TASK DESCRIPTION:
Beneath this instruction is a listing. Transcribe from it only the stretch from the line with "let c := F32.mul" through the line with "rest, i, t =>", both end lines included, exactly as written.
□ □ □
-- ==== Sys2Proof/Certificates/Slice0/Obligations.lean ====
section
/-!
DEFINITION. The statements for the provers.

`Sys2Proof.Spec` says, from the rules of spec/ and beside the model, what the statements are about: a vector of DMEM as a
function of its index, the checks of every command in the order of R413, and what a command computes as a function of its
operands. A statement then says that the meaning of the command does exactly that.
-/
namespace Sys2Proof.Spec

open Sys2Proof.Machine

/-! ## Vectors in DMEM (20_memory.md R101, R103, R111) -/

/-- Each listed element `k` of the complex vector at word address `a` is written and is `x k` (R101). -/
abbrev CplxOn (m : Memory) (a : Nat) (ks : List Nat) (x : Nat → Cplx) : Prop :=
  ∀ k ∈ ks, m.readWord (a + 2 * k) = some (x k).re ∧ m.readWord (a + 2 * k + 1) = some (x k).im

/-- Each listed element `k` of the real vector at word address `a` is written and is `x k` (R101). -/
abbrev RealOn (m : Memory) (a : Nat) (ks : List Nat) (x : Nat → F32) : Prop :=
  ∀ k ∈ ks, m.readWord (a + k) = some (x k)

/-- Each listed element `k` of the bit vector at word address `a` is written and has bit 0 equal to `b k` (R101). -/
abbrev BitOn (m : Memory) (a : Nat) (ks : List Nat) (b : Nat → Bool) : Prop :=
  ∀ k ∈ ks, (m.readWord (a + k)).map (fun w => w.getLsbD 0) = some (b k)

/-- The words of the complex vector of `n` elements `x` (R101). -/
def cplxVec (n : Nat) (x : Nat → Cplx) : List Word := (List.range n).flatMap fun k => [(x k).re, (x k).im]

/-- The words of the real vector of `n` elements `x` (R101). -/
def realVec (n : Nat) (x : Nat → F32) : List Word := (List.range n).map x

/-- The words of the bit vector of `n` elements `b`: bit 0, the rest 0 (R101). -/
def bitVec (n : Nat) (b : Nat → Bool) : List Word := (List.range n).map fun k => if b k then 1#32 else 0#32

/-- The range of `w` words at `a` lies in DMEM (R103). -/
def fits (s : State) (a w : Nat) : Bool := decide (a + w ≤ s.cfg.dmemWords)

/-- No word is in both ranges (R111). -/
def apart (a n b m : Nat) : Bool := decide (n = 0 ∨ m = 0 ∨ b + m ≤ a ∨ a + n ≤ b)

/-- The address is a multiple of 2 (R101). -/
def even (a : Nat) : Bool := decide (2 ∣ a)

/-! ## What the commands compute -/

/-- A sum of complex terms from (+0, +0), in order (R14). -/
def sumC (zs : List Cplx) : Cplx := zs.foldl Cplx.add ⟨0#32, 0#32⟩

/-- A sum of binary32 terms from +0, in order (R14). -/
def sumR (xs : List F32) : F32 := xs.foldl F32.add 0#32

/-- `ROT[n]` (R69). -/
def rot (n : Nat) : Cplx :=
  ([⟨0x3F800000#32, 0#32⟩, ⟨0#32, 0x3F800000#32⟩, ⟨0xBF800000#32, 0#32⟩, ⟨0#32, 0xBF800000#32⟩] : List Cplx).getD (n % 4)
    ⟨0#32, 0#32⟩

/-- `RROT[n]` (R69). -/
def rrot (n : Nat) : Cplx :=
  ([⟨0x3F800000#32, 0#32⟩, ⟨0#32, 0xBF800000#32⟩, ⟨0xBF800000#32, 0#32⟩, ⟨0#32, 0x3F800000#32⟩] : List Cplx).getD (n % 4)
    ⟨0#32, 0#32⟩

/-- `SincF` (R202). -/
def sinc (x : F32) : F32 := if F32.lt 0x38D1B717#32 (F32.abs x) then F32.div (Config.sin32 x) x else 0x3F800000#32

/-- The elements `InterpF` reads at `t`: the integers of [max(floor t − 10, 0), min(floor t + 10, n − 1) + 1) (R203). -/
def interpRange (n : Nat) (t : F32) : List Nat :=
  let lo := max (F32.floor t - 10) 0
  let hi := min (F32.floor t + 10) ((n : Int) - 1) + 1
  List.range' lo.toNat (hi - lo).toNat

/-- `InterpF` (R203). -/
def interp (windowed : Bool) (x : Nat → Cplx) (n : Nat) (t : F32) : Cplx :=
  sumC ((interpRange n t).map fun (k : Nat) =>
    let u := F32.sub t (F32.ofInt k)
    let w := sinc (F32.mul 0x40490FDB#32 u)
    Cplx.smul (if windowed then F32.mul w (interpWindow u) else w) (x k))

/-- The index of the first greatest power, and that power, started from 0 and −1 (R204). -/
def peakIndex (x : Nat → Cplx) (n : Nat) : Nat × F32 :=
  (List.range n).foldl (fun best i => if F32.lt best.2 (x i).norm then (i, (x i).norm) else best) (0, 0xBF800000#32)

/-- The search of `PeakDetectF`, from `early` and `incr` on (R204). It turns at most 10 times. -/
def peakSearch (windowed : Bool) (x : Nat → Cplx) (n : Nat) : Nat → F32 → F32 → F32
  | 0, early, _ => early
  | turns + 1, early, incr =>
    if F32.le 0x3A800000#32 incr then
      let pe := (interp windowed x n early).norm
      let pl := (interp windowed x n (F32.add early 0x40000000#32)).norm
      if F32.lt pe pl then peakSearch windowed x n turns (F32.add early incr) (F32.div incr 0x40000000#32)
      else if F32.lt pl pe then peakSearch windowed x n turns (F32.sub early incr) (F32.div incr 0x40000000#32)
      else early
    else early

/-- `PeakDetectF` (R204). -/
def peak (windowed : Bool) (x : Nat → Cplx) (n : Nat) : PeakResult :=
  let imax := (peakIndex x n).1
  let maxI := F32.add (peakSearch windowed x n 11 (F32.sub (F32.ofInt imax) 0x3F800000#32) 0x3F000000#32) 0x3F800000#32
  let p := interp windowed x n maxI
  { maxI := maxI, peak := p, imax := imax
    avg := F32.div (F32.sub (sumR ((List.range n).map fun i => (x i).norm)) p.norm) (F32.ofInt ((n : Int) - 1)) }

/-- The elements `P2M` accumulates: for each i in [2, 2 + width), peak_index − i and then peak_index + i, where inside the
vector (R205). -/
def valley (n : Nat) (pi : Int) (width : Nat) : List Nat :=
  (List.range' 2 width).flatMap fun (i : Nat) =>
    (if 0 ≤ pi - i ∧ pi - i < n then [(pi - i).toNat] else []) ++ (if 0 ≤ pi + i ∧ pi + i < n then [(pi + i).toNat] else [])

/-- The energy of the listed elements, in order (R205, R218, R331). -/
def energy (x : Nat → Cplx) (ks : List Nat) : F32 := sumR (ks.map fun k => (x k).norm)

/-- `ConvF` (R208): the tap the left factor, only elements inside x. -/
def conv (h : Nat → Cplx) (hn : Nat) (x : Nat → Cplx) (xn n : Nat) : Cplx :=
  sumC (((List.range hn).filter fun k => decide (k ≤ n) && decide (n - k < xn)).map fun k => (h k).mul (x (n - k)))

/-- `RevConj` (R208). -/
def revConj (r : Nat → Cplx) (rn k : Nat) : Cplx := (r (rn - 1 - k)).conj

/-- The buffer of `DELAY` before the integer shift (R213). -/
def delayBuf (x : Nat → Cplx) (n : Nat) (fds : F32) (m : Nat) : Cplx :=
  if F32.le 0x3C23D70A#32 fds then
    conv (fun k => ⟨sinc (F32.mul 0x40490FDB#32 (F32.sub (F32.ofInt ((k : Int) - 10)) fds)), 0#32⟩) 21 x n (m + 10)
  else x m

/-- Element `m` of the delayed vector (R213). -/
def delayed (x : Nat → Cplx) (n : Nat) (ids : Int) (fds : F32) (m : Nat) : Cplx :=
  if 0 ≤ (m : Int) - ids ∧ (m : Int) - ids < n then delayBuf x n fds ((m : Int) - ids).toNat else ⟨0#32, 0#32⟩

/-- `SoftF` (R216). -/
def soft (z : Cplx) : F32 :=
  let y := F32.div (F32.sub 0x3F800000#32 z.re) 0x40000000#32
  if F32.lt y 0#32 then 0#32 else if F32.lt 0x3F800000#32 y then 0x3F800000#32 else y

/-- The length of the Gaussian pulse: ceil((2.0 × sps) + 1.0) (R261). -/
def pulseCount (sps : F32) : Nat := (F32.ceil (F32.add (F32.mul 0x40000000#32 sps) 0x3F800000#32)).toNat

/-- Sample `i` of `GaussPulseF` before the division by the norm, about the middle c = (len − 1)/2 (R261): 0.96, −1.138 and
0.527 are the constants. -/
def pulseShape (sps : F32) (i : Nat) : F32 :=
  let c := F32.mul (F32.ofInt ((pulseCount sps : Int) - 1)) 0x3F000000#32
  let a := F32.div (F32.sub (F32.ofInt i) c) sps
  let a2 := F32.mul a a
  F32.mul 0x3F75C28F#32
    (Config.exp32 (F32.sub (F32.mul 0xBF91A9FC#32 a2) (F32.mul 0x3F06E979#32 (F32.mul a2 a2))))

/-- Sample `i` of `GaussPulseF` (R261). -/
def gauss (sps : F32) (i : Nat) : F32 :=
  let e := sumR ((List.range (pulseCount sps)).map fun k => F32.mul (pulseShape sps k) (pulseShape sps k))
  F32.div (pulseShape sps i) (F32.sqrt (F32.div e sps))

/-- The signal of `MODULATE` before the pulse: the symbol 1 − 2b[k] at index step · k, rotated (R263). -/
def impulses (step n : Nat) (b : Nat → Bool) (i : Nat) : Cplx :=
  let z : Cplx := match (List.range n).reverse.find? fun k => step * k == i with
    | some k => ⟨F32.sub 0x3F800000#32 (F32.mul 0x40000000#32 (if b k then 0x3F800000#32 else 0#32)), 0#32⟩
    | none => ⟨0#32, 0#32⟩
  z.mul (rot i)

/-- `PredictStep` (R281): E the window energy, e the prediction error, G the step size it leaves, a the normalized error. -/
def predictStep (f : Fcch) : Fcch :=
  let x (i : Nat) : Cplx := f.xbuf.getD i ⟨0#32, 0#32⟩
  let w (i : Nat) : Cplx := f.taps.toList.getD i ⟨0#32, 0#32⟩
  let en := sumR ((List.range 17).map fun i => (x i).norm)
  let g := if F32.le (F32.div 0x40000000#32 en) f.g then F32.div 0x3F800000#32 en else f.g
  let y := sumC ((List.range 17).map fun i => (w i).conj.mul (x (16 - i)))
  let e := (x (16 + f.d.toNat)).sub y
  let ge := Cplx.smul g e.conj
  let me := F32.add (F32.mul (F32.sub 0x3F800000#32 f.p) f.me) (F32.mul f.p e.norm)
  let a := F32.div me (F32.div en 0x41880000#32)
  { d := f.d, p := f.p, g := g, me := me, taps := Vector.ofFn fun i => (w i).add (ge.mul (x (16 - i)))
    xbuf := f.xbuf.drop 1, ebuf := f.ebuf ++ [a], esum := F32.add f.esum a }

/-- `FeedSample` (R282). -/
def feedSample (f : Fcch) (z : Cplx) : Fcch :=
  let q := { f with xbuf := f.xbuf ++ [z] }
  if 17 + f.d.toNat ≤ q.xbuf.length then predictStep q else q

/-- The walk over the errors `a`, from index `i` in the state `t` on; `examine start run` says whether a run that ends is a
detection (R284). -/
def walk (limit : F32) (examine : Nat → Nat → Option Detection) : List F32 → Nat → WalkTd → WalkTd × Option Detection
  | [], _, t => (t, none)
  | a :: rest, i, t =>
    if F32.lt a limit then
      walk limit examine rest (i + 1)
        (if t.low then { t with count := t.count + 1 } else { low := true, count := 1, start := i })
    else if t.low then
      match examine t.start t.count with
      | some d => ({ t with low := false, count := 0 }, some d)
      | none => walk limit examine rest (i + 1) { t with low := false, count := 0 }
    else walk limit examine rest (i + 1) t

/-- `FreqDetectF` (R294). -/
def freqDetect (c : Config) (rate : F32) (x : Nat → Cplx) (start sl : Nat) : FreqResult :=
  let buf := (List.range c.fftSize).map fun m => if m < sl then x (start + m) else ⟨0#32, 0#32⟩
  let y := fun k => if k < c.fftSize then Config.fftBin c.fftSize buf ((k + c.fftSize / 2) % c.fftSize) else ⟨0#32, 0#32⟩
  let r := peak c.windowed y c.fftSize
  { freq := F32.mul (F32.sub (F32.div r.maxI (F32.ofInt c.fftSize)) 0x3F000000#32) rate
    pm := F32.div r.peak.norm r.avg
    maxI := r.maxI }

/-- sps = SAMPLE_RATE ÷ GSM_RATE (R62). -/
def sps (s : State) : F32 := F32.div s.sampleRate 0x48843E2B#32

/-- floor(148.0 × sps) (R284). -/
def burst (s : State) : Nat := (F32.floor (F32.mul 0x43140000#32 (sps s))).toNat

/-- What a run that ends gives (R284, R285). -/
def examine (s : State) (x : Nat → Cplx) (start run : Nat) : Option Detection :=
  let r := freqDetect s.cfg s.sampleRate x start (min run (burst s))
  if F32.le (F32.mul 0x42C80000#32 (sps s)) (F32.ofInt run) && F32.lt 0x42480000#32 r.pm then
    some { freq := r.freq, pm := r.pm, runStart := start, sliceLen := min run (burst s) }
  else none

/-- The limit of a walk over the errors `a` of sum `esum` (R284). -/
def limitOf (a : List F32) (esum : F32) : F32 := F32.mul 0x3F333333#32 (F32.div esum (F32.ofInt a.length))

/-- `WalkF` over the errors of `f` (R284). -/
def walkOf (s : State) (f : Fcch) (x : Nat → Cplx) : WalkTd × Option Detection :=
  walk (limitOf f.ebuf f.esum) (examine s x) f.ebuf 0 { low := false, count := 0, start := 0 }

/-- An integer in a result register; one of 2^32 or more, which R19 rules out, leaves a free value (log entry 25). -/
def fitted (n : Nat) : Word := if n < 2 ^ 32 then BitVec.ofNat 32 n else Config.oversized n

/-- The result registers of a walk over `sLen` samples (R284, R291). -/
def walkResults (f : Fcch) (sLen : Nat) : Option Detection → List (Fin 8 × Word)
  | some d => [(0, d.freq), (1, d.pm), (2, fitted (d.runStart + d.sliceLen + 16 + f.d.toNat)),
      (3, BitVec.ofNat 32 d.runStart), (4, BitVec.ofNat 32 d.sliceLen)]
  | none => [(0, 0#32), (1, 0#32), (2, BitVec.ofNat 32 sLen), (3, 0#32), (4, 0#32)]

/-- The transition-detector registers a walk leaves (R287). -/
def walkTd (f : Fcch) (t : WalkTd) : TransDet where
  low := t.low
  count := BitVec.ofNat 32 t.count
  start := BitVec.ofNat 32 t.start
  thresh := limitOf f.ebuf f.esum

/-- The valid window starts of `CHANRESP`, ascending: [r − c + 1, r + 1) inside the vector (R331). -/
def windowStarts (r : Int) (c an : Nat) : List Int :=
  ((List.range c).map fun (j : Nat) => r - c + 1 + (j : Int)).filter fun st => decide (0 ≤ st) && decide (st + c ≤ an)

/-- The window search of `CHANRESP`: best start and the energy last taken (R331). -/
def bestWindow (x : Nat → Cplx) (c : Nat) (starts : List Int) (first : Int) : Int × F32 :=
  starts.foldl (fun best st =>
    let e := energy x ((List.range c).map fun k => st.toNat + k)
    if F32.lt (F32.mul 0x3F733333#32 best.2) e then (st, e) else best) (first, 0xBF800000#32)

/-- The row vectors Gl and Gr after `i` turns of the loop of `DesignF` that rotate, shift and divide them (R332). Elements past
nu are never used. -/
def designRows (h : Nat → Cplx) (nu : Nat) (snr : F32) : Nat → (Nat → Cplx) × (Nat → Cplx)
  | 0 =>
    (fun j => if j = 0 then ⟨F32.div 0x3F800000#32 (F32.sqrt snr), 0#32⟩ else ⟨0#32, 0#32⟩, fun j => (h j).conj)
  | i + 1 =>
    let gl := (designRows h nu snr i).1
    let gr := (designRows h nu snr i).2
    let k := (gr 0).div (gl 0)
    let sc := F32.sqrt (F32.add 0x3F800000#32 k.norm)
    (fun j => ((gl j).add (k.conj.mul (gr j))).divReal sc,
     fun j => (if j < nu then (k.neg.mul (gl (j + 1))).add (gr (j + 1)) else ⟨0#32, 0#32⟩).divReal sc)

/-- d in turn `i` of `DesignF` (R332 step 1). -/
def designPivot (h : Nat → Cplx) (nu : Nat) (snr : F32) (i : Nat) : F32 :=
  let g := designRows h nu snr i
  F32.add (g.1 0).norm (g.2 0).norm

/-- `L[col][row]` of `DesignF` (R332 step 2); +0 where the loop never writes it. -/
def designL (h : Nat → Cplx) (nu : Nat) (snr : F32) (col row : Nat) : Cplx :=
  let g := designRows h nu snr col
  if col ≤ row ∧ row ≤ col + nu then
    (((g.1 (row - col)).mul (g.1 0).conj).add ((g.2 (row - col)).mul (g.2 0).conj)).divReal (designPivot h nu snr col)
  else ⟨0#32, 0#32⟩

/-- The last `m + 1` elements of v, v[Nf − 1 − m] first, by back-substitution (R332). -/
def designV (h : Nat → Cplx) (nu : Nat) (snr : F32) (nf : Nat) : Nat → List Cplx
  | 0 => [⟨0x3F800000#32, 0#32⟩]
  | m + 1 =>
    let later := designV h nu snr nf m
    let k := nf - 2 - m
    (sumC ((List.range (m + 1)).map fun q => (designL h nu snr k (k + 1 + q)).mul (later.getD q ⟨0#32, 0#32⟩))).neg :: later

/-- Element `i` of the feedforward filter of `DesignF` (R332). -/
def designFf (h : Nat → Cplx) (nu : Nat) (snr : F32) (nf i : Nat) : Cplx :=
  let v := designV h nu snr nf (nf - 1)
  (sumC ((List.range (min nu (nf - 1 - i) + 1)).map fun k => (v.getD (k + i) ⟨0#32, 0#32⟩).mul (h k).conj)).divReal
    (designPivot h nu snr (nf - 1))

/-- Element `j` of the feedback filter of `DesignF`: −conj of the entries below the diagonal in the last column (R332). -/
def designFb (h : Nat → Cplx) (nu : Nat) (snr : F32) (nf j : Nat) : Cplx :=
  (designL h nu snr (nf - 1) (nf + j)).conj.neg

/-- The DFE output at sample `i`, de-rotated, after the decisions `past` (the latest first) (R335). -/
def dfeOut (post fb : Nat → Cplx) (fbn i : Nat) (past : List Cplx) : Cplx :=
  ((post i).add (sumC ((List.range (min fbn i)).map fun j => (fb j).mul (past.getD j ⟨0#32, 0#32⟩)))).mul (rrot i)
□ □ □
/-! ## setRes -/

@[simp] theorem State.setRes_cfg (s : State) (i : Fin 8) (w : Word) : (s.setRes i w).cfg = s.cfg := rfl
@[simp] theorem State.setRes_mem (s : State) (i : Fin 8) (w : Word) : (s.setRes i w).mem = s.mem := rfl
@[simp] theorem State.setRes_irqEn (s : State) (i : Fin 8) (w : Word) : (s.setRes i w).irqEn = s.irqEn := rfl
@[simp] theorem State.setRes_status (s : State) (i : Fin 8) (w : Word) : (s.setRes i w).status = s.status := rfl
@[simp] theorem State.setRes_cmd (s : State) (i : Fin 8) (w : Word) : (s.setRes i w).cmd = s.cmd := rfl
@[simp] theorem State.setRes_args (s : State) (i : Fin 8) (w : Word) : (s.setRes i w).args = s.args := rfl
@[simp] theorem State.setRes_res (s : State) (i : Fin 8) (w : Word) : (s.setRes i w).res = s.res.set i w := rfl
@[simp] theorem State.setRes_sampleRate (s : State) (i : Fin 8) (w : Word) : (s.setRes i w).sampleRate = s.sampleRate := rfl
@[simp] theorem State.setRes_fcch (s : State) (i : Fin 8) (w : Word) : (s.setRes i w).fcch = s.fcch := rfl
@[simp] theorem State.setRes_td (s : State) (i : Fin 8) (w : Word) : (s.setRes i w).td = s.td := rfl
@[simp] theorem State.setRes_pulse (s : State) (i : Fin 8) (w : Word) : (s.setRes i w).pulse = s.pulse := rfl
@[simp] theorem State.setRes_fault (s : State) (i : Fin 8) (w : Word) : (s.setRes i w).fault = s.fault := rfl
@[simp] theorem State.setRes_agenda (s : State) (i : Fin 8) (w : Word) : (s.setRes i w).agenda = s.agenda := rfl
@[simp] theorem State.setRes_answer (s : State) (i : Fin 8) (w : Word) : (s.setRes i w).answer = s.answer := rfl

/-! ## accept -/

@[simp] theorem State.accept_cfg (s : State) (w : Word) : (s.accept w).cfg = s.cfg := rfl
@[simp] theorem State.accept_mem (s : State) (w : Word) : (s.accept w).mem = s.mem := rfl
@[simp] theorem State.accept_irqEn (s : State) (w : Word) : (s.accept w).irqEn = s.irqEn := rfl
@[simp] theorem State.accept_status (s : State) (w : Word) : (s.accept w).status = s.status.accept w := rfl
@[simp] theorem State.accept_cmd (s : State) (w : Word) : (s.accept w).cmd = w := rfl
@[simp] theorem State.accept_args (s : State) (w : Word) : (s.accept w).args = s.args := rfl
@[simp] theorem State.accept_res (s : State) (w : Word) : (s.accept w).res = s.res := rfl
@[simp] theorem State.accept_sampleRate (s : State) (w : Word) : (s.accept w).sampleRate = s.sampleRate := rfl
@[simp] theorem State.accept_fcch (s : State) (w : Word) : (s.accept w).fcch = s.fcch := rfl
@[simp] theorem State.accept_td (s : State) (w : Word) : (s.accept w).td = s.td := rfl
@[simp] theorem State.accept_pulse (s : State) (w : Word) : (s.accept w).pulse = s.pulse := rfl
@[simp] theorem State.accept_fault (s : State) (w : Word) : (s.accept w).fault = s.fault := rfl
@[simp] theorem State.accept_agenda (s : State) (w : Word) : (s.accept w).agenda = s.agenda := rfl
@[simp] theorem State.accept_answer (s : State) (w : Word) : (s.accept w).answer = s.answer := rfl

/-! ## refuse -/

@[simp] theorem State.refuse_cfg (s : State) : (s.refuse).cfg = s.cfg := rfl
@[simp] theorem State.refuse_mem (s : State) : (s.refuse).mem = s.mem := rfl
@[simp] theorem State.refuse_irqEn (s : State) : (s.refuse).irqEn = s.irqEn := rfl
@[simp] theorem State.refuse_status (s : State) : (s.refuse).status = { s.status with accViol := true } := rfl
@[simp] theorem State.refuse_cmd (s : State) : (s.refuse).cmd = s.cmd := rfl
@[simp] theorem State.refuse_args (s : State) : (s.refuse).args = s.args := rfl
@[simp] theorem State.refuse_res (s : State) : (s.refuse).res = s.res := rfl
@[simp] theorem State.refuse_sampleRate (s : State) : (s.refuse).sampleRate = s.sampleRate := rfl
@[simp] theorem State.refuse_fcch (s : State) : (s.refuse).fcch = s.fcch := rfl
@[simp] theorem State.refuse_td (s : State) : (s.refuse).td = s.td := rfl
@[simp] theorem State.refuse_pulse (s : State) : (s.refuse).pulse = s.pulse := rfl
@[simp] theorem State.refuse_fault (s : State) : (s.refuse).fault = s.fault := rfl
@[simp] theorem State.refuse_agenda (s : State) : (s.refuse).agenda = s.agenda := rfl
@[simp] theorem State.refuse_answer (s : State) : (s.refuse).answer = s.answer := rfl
□ □ □
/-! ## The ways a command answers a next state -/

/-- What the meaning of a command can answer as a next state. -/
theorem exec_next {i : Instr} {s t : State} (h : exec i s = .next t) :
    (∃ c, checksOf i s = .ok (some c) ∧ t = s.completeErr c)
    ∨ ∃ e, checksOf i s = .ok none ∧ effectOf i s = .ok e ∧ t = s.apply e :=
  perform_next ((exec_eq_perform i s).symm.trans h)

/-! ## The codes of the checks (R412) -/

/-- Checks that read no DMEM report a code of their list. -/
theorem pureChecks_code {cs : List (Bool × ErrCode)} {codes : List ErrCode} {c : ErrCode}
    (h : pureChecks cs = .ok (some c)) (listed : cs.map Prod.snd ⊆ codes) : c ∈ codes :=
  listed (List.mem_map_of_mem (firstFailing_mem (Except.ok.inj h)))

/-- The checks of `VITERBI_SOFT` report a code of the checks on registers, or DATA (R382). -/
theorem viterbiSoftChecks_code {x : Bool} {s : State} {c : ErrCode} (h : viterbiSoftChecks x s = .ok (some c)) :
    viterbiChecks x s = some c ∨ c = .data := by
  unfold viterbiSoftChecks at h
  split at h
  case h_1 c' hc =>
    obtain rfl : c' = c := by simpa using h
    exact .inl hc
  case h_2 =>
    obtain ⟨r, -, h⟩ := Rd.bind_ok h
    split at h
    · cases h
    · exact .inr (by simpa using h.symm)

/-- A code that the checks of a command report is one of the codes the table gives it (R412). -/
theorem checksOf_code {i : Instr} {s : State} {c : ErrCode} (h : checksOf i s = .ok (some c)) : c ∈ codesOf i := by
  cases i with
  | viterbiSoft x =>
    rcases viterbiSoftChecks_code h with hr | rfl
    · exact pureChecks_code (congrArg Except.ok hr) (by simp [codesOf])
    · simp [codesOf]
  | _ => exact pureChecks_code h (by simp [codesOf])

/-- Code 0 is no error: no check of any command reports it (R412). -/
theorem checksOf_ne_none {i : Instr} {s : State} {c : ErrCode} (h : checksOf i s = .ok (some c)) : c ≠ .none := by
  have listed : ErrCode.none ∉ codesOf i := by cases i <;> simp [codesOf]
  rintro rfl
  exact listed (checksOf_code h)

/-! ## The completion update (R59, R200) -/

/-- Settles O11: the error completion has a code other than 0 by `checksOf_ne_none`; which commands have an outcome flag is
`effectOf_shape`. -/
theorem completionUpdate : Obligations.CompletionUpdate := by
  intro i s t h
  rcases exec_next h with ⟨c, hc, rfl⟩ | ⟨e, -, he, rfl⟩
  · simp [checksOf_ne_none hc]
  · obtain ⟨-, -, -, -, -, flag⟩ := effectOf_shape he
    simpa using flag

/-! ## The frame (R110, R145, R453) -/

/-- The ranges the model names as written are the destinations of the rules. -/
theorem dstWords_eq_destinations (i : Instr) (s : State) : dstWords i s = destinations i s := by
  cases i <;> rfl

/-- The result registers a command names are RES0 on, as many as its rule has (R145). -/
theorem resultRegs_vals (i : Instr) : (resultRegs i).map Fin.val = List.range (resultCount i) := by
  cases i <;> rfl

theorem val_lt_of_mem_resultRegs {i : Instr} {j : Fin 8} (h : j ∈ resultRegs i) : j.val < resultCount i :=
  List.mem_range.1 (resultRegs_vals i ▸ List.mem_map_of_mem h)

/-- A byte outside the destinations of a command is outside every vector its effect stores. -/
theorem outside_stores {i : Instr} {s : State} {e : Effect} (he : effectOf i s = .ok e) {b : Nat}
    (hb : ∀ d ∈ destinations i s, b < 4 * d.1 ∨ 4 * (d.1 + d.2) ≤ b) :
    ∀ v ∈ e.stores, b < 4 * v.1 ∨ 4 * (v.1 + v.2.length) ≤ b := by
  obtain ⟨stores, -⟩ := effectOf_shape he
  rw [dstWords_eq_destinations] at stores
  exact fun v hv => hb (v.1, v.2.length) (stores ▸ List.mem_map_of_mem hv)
□ □ □
RESPONSE FOR THIS EXERCISE:
  let c := F32.mul (F32.ofInt ((pulseCount sps : Int) - 1)) 0x3F000000#32
  let a := F32.div (F32.sub (F32.ofInt i) c) sps
  let a2 := F32.mul a a
  F32.mul 0x3F75C28F#32
    (Config.exp32 (F32.sub (F32.mul 0xBF91A9FC#32 a2) (F32.mul 0x3F06E979#32 (F32.mul a2 a2))))

/-- Sample `i` of `GaussPulseF` (R261). -/
def gauss (sps : F32) (i : Nat) : F32 :=
  let e := sumR ((List.range (pulseCount sps)).map fun k => F32.mul (pulseShape sps k) (pulseShape sps k))
  F32.div (pulseShape sps i) (F32.sqrt (F32.div e sps))

/-- The signal of `MODULATE` before the pulse: the symbol 1 − 2b[k] at index step · k, rotated (R263). -/
def impulses (step n : Nat) (b : Nat → Bool) (i : Nat) : Cplx :=
  let z : Cplx := match (List.range n).reverse.find? fun k => step * k == i with
    | some k => ⟨F32.sub 0x3F800000#32 (F32.mul 0x40000000#32 (if b k then 0x3F800000#32 else 0#32)), 0#32⟩
    | none => ⟨0#32, 0#32⟩
  z.mul (rot i)

/-- `PredictStep` (R281): E the window energy, e the prediction error, G the step size it leaves, a the normalized error. -/
def predictStep (f : Fcch) : Fcch :=
  let x (i : Nat) : Cplx := f.xbuf.getD i ⟨0#32, 0#32⟩
  let w (i : Nat) : Cplx := f.taps.toList.getD i ⟨0#32, 0#32⟩
  let en := sumR ((List.range 17).map fun i => (x i).norm)
  let g := if F32.le (F32.div 0x40000000#32 en) f.g then F32.div 0x3F800000#32 en else f.g
  let y := sumC ((List.range 17).map fun i => (w i).conj.mul (x (16 - i)))
  let e := (x (16 + f.d.toNat)).sub y
  let ge := Cplx.smul g e.conj
  let me := F32.add (F32.mul (F32.sub 0x3F800000#32 f.p) f.me) (F32.mul f.p e.norm)
  let a := F32.div me (F32.div en 0x41880000#32)
  { d := f.d, p := f.p, g := g, me := me, taps := Vector.ofFn fun i => (w i).add (ge.mul (x (16 - i)))
    xbuf := f.xbuf.drop 1, ebuf := f.ebuf ++ [a], esum := F32.add f.esum a }

/-- `FeedSample` (R282). -/
def feedSample (f : Fcch) (z : Cplx) : Fcch :=
  let q := { f with xbuf := f.xbuf ++ [z] }
  if 17 + f.d.toNat ≤ q.xbuf.length then predictStep q else q

/-- The walk over the errors `a`, from index `i` in the state `t` on; `examine start run` says whether a run that ends is a
detection (R284). -/
def walk (limit : F32) (examine : Nat → Nat → Option Detection) : List F32 → Nat → WalkTd → WalkTd × Option Detection
  | [], _, t => (t, none)
  | a :: rest, i, t =>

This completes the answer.